▶ _Work order_
What is needed is an exact retyping of the records below, from the first line through the line that contains "noCode := fun e".

[Collected data]

┌──

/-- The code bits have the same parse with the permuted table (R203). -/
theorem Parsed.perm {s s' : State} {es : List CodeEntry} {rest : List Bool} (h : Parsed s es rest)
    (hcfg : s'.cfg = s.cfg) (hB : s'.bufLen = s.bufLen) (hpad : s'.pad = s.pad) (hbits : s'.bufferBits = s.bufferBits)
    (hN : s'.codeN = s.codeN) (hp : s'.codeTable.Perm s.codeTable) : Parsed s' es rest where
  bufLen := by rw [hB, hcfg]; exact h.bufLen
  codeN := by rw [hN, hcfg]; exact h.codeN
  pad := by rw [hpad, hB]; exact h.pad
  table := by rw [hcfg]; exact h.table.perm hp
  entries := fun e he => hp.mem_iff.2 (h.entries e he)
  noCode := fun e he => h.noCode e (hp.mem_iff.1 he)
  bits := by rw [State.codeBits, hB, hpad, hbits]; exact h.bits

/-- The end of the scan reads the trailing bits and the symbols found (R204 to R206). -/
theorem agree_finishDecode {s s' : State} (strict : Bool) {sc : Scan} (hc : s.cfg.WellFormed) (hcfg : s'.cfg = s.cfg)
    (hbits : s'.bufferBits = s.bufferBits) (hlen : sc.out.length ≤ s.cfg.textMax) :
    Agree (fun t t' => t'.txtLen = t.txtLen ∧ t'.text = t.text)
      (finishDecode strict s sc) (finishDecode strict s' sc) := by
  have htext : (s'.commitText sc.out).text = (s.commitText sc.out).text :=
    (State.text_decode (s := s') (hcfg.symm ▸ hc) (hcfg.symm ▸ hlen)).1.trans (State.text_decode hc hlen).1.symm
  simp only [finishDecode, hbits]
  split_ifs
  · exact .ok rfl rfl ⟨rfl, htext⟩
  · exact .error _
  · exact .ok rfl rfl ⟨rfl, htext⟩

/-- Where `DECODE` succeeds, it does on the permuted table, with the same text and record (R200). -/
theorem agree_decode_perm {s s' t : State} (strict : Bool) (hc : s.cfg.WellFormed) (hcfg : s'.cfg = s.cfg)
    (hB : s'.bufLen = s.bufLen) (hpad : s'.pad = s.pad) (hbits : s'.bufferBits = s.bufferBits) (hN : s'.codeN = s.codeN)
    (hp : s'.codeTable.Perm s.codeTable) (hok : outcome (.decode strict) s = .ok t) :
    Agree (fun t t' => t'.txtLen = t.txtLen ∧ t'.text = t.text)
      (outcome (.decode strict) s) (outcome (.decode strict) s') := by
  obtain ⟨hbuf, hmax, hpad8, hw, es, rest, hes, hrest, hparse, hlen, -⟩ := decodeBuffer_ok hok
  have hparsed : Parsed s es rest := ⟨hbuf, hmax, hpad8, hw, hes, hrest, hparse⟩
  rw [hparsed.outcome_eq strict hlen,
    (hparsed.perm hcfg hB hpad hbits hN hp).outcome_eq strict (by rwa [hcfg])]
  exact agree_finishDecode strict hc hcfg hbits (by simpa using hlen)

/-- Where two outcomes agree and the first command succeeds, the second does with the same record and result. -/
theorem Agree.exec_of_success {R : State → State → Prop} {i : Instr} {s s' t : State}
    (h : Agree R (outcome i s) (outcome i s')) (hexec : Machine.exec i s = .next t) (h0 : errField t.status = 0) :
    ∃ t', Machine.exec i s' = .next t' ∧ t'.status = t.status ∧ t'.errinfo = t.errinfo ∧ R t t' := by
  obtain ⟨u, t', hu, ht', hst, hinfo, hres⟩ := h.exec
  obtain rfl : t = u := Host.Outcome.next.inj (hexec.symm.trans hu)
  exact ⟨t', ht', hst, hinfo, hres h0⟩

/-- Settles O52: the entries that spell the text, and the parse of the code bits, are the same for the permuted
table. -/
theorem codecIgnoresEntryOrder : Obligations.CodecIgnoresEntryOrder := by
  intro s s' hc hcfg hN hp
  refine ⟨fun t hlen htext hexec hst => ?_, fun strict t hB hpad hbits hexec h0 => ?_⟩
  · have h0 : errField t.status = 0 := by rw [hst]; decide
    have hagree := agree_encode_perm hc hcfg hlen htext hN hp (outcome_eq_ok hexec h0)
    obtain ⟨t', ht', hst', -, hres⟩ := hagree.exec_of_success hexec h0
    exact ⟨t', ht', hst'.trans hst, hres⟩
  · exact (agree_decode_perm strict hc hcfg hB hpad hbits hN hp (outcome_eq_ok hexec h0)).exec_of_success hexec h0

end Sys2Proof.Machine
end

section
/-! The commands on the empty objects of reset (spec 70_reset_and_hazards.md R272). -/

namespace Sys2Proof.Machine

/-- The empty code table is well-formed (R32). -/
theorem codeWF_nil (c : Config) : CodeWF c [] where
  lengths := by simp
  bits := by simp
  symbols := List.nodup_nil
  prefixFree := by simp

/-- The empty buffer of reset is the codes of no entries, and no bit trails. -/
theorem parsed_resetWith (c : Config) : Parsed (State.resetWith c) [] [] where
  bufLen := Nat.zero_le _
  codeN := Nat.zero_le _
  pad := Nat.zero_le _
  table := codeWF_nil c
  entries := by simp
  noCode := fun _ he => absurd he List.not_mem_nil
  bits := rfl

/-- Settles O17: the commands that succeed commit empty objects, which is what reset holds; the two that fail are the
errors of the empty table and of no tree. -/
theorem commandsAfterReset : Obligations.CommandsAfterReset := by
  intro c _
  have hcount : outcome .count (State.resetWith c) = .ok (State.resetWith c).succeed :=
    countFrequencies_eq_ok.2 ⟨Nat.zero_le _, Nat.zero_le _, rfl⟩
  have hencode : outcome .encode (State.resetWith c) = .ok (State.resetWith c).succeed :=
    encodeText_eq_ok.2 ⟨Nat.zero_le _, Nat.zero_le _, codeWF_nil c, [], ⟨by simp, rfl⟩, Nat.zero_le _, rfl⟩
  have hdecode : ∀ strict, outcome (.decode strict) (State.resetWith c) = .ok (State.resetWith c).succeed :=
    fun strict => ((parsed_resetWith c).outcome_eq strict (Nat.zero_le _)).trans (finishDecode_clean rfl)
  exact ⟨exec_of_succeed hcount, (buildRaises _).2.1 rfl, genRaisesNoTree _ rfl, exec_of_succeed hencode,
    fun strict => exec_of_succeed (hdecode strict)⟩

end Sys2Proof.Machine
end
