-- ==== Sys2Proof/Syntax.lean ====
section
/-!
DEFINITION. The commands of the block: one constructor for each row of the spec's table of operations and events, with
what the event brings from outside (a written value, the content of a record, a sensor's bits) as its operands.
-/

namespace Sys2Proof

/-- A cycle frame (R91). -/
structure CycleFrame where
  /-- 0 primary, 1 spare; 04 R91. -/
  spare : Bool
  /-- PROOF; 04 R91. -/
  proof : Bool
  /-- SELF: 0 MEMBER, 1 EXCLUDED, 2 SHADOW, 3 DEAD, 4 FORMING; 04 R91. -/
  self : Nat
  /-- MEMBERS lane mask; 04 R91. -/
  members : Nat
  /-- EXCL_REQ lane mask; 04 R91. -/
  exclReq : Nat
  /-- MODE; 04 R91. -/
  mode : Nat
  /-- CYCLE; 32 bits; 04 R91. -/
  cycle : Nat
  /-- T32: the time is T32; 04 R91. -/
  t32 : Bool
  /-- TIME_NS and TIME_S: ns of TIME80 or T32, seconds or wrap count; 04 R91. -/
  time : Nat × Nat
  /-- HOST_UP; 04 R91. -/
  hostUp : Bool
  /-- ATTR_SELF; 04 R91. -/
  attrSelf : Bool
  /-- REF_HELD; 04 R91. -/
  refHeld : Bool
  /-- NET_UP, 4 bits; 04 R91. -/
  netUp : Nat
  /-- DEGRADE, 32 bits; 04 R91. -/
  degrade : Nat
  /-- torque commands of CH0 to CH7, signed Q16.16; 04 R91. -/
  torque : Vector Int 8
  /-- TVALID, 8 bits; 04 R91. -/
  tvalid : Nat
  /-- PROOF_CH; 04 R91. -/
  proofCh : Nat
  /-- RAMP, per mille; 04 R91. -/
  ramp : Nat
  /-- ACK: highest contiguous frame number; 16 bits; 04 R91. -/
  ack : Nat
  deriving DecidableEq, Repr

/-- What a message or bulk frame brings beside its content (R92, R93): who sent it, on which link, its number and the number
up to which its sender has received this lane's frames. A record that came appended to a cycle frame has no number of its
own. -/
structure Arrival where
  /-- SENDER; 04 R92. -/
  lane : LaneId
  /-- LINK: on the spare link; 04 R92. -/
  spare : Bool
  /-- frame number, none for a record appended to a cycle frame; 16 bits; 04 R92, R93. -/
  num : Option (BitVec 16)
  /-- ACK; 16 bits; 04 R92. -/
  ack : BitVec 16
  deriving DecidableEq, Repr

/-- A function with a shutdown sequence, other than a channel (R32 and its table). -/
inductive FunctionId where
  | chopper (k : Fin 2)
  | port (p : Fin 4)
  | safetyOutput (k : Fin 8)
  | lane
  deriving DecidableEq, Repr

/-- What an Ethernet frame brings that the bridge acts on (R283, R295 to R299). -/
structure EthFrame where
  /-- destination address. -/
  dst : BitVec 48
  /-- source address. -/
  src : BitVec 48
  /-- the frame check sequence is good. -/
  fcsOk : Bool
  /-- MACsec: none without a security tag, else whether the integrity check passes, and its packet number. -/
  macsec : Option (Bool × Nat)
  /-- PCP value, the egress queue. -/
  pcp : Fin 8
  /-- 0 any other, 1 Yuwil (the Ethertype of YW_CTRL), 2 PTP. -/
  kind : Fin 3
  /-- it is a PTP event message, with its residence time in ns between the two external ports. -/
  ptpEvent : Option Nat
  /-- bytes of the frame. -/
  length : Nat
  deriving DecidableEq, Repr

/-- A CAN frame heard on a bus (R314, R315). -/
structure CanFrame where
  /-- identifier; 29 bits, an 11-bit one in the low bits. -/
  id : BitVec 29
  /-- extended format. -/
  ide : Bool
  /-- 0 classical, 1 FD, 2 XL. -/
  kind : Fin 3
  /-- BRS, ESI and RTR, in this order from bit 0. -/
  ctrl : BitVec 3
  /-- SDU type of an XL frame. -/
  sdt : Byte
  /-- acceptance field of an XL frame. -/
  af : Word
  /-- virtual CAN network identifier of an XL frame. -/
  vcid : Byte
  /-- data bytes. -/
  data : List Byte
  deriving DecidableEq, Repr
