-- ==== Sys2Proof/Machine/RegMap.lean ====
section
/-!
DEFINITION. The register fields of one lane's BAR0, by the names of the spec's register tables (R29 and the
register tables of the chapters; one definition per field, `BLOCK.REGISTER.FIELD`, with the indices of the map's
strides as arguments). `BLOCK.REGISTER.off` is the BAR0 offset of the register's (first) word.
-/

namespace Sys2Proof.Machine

└──

▶ _Exercise answer_
/-- The code bits have the same parse with the permuted table (R203). -/
theorem Parsed.perm {s s' : State} {es : List CodeEntry} {rest : List Bool} (h : Parsed s es rest)
    (hcfg : s'.cfg = s.cfg) (hB : s'.bufLen = s.bufLen) (hpad : s'.pad = s.pad) (hbits : s'.bufferBits = s.bufferBits)
    (hN : s'.codeN = s.codeN) (hp : s'.codeTable.Perm s.codeTable) : Parsed s' es rest where
  bufLen := by rw [hB, hcfg]; exact h.bufLen
  codeN := by rw [hN, hcfg]; exact h.codeN
  pad := by rw [hpad, hB]; exact h.pad
  table := by rw [hcfg]; exact h.table.perm hp
  entries := fun e he => hp.mem_iff.2 (h.entries e he)
  noCode := fun e he => h.noCode e (hp.mem_iff.1 he)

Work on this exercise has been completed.